*Task input*

/-- Spec 60_exceptions.md section 9, R239 (the spec's decision D17): without a Mapper every instruction whose
operand address lies in cartridge space, and an indirect jump whose pointer does, is refused. -/
def Obligations.CartridgeOperandsNeedAMapper : Prop :=
  ∀ s : State, s.mapper = none →
    (∀ o : AluOperand, (∀ b, o ≠ .imm b) → region (resolve s o.operand).addr = .cartridge →
      ∀ mk ∈ [Instr.lda, .adc, .sbc, .and, .ora, .eor, .cmp], exec (mk o) s = .refused .noMapper) ∧
    (∀ o : LdxOperand, (∀ b, o ≠ .imm b) → region (resolve s o.operand).addr = .cartridge →
      exec (.ldx o) s = .refused .noMapper) ∧
    (∀ o : LdyOperand, (∀ b, o ≠ .imm b) → region (resolve s o.operand).addr = .cartridge →
      exec (.ldy o) s = .refused .noMapper) ∧
    (∀ o : BitOperand, region (resolve s o.operand).addr = .cartridge → exec (.bit o) s = .refused .noMapper) ∧
    (∀ o : CpxOperand, (∀ b, o ≠ .imm b) → region (resolve s o.operand).addr = .cartridge →
      exec (.cpx o) s = .refused .noMapper ∧ exec (.cpy o) s = .refused .noMapper) ∧
    (∀ o : StaOperand, region (resolve s o.operand).addr = .cartridge → exec (.sta o) s = .refused .noMapper) ∧
    (∀ o : StxOperand, region (resolve s o.operand).addr = .cartridge → exec (.stx o) s = .refused .noMapper) ∧
    (∀ o : StyOperand, region (resolve s o.operand).addr = .cartridge → exec (.sty o) s = .refused .noMapper) ∧
    (∀ o : RmwOperand, region (resolve s o.operand).addr = .cartridge →
      exec (.inc o) s = .refused .noMapper ∧ exec (.dec o) s = .refused .noMapper ∧
      ∀ mk ∈ [Instr.asl, .lsr, .rol, .ror], exec (mk (.mem o)) s = .refused .noMapper) ∧
    ∀ ptr : Word, region ptr = .cartridge → exec (.jmp (.ind ptr)) s = .refused .noMapper

/-! ### Invariants -/

/-- Spec 10_state.md R17, R21, R23, R25 and log 4: every step keeps the invariant of the core: RAM and the
cartridge's arrays stay in canonical form and within their sizes, a powered core has a Mapper, and the Unused
bit reads 1. -/
def Obligations.StepKeepsTheInvariant : Prop :=
  ∀ s t : State, Inv s → step s = .next t → Inv t

/-- Spec 10_state.md section 9, R30, 60_exceptions.md section 8, R236, and section 16, R250: the same for every host
operation and for the faulted state that a bus fault leads to, so for every session of the host from a newly
built core. The model's choices it rests on: that the faulted state keeps the Mapper, the connection, the
size of RAM and the Unused bit (log 8), that an inserted record has a program bank under every selector, not
under selector 0 alone (log 9), and the canonical form (log 4). -/
def Obligations.HostOperationsKeepTheInvariant : Prop :=
  (∀ (op : HostOp) (s t : State) (r : HostReply), Inv s → transition op s = .next (t, r) → Inv t) ∧
  ∀ (params : Params) (ramInit : Memory) (ops : List HostOp) (t : State), ramInit.wf = true →
    ramInit.below 2048 = true → hostRun ops (State.built params ramInit) = .next t → Inv t

/-! ### Encoding -/

/-- Spec 30_encoding.md R80 to R85: decoding the encoding of a well-formed instruction gives it back, with the
bytes that follow it. -/
def Obligations.DecodeOfEncode : Prop :=
  ∀ (i : Instr) (rest : List Byte), i.wf = true → decode (encode i ++ rest) = .ok (i, rest)

/-- Spec 30_encoding.md R80 to R87: every list of bytes that decodes is the encoding of the well-formed
instruction it gives, followed by the rest. -/
def Obligations.EncodeOfDecode : Prop :=
  ∀ (bytes rest : List Byte) (i : Instr), decode bytes = .ok (i, rest) →
    i.wf = true ∧ bytes = encode i ++ rest

/-- Spec R81, R82: the opcode byte alone decides the mnemonic, the mode and the length; every one of the 256
begins an instruction; each mode consumes the stated number of operand bytes and is used by the stated number
of legal opcodes. -/
def Obligations.DecodingIsATotalLookup : Prop :=
  (∀ (op b1 b2 : Byte) (rest : List Byte), ∃ i,
    decode (op :: b1 :: b2 :: rest) = .ok (i, (op :: b1 :: b2 :: rest).drop (1 + (entry op).mode.operandBytes)) ∧
    i.opcode = op ∧ i.mnemonic = (entry op).mnemonic ∧ i.mode = (entry op).mode) ∧
  (∀ q ∈ [(Mode.imp, 0, 25), (.acc, 0, 4), (.imm, 1, 11), (.rel, 1, 8), (.zp0, 1, 21), (.zpx, 1, 16),
      (.zpy, 1, 2), (.abs, 2, 23), (.abx, 2, 15), (.aby, 2, 9), (.ind, 2, 1), (.izx, 1, 8), (.izy, 1, 8)],
    q.1.operandBytes = q.2.1 ∧
    (List.range 256).countP (fun n => (entry (BitVec.ofNat 8 n)).mode = q.1 ∧
      (entry (BitVec.ofNat 8 n)).mnemonic ≠ .ill) = q.2.2) ∧
  (List.range 256).countP (fun n => (entry (BitVec.ofNat 8 n)).mnemonic ≠ .ill) = 151

/-- Spec 30_encoding.md R83 to R85 and 95_test_vectors.md: words written out from the encodings decode to the
instructions they stand for, in the numbering of the opcode table. -/
def Obligations.DecodeWords : Prop :=
  decodeTableWord 16 0x42A9 = some (.lda (.imm 0x42#8)) ∧
  decodeTableWord 24 0x02008D = some (.sta (.abs 0x0200#16)) ∧
  decodeTableWord 16 0x1071 = some (.adc (.izy 0x10#8)) ∧
  decodeTableWord 16 0x10F6 = some (.inc (.zpx 0x10#8)) ∧
  decodeTableWord 8 0x6A = some (.ror .acc) ∧
  decodeTableWord 16 0xFDD0 = some (.bne 0xFD#8) ∧
  decodeTableWord 24 0x02FF6C = some (.jmp (.ind 0x02FF#16)) ∧
  decodeTableWord 24 0x900020 = some (.jsr 0x9000#16) ∧
  decodeTableWord 8 0x00 = some .brk ∧
  decodeTableWord 8 0x02 = some (.ill 0x02#8)

/-- Spec 30_encoding.md section 3, R86 (which entries of the eligible modes carry the flag is the spec's decision D7): the
page-cross flag is set exactly on the reading instructions in the indexed-absolute and indirect-indexed
modes, the branch flag exactly on the eight branches. -/
def Obligations.PageCrossEligibility : Prop :=
  ∀ op : Byte,
    ((entry op).extra = .pageCross ↔
      (entry op).mode ∈ [Mode.abx, .aby, .izy] ∧
        (entry op).mnemonic ∈ [Mnemonic.adc, .and, .cmp, .eor, .lda, .ora, .sbc, .ldx, .ldy]) ∧
    ((entry op).extra = .branch ↔
      (entry op).mnemonic ∈ [Mnemonic.bcc, .bcs, .beq, .bne, .bmi, .bpl, .bvc, .bvs])

/-! ### Faults and sessions -/

/-- Spec 60_exceptions.md section 8, R236, and 10_state.md section 7, R27 (the spec's decision D16): an operation that raises
a bus fault makes the transition to a state whose fault mark is set, with nothing said of the values of the
registers, the counters and RAM; no operation and no step goes on from there, and no session has an operation
after it. That the Mapper, the connection, the parameters and the size of RAM are kept is the model's choice
(log 8). -/
def Obligations.BusFaultIsFinal : Prop :=
  ∀ (op : HostOp) (s : State) (f : Fault), hostOp op s = .fault f →
    ∃ t, transition op s = .next (t, .faulted f) ∧ t.faulted = true ∧ t.mapper = s.mapper ∧
      t.connected = s.connected ∧ t.params = s.params ∧ t.ram.below 2048 = true ∧
      (∀ next, transition next t = .refused .coreFaulted) ∧ step t = .refused .coreFaulted ∧
      (∀ (ops : List HostOp) (u : State), hostRun ops u = .next s → hostRun (ops ++ [op]) u = .next t) ∧
      ∀ (ops more : List HostOp) (next : HostOp) (u v : State), hostRun ops u = .next s →
        hostRun (ops ++ op :: next :: more) u ≠ .next v

/-- Spec 60_exceptions.md section 4, R229 (the window is the spec's decision D15): in a session that goes on, an `nmi()` that
follows an `irq()` has a CPU clock between them, so NMI comes first in a window; and the `irq()` after it in the
window changes nothing. The model's choices (log 16): that a session with the other order is refused, by the name
`nmiAfterIrq`, although 95_test_vectors.md T12.11 gives that order's effect; that the stretch before the first
CPU clock is a window too; and that `power()` and `reset()` end none. -/
def Obligations.NmiComesFirstInAWindow : Prop :=
  (∀ (before between after : List HostOp) (s t : State),
    hostRun (before ++ HostOp.irq :: (between ++ HostOp.nmi :: after)) s = .next t →
    ∃ (first rest : List HostOp) (u : State), between = first ++ HostOp.clock :: rest ∧
      hostRun (before ++ HostOp.irq :: first) s = .next u ∧ (u.mclk + 1) % 3 = 0) ∧
  ∀ s : State, running s = true →
    hostRun [.irq, .nmi] s = .refused .nmiAfterIrq ∧ hostRun [.nmi, .irq] s = hostRun [.nmi] s
end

*Problem to work on*
Transcribe the records above exactly, beginning at the line that contains "rest) = .ok (i, rest)" and ending with the line that contains "def Obligations.EncodeOfDecode : Prop", both included, and nothing else.

*Response to this exercise*
  ∀ (i : Instr) (rest : List Byte), i.wf = true → decode (encode i ++ rest) = .ok (i, rest)

/-- Spec 30_encoding.md R80 to R87: every list of bytes that decodes is the encoding of the well-formed
instruction it gives, followed by the rest. -/
def Obligations.EncodeOfDecode : Prop :=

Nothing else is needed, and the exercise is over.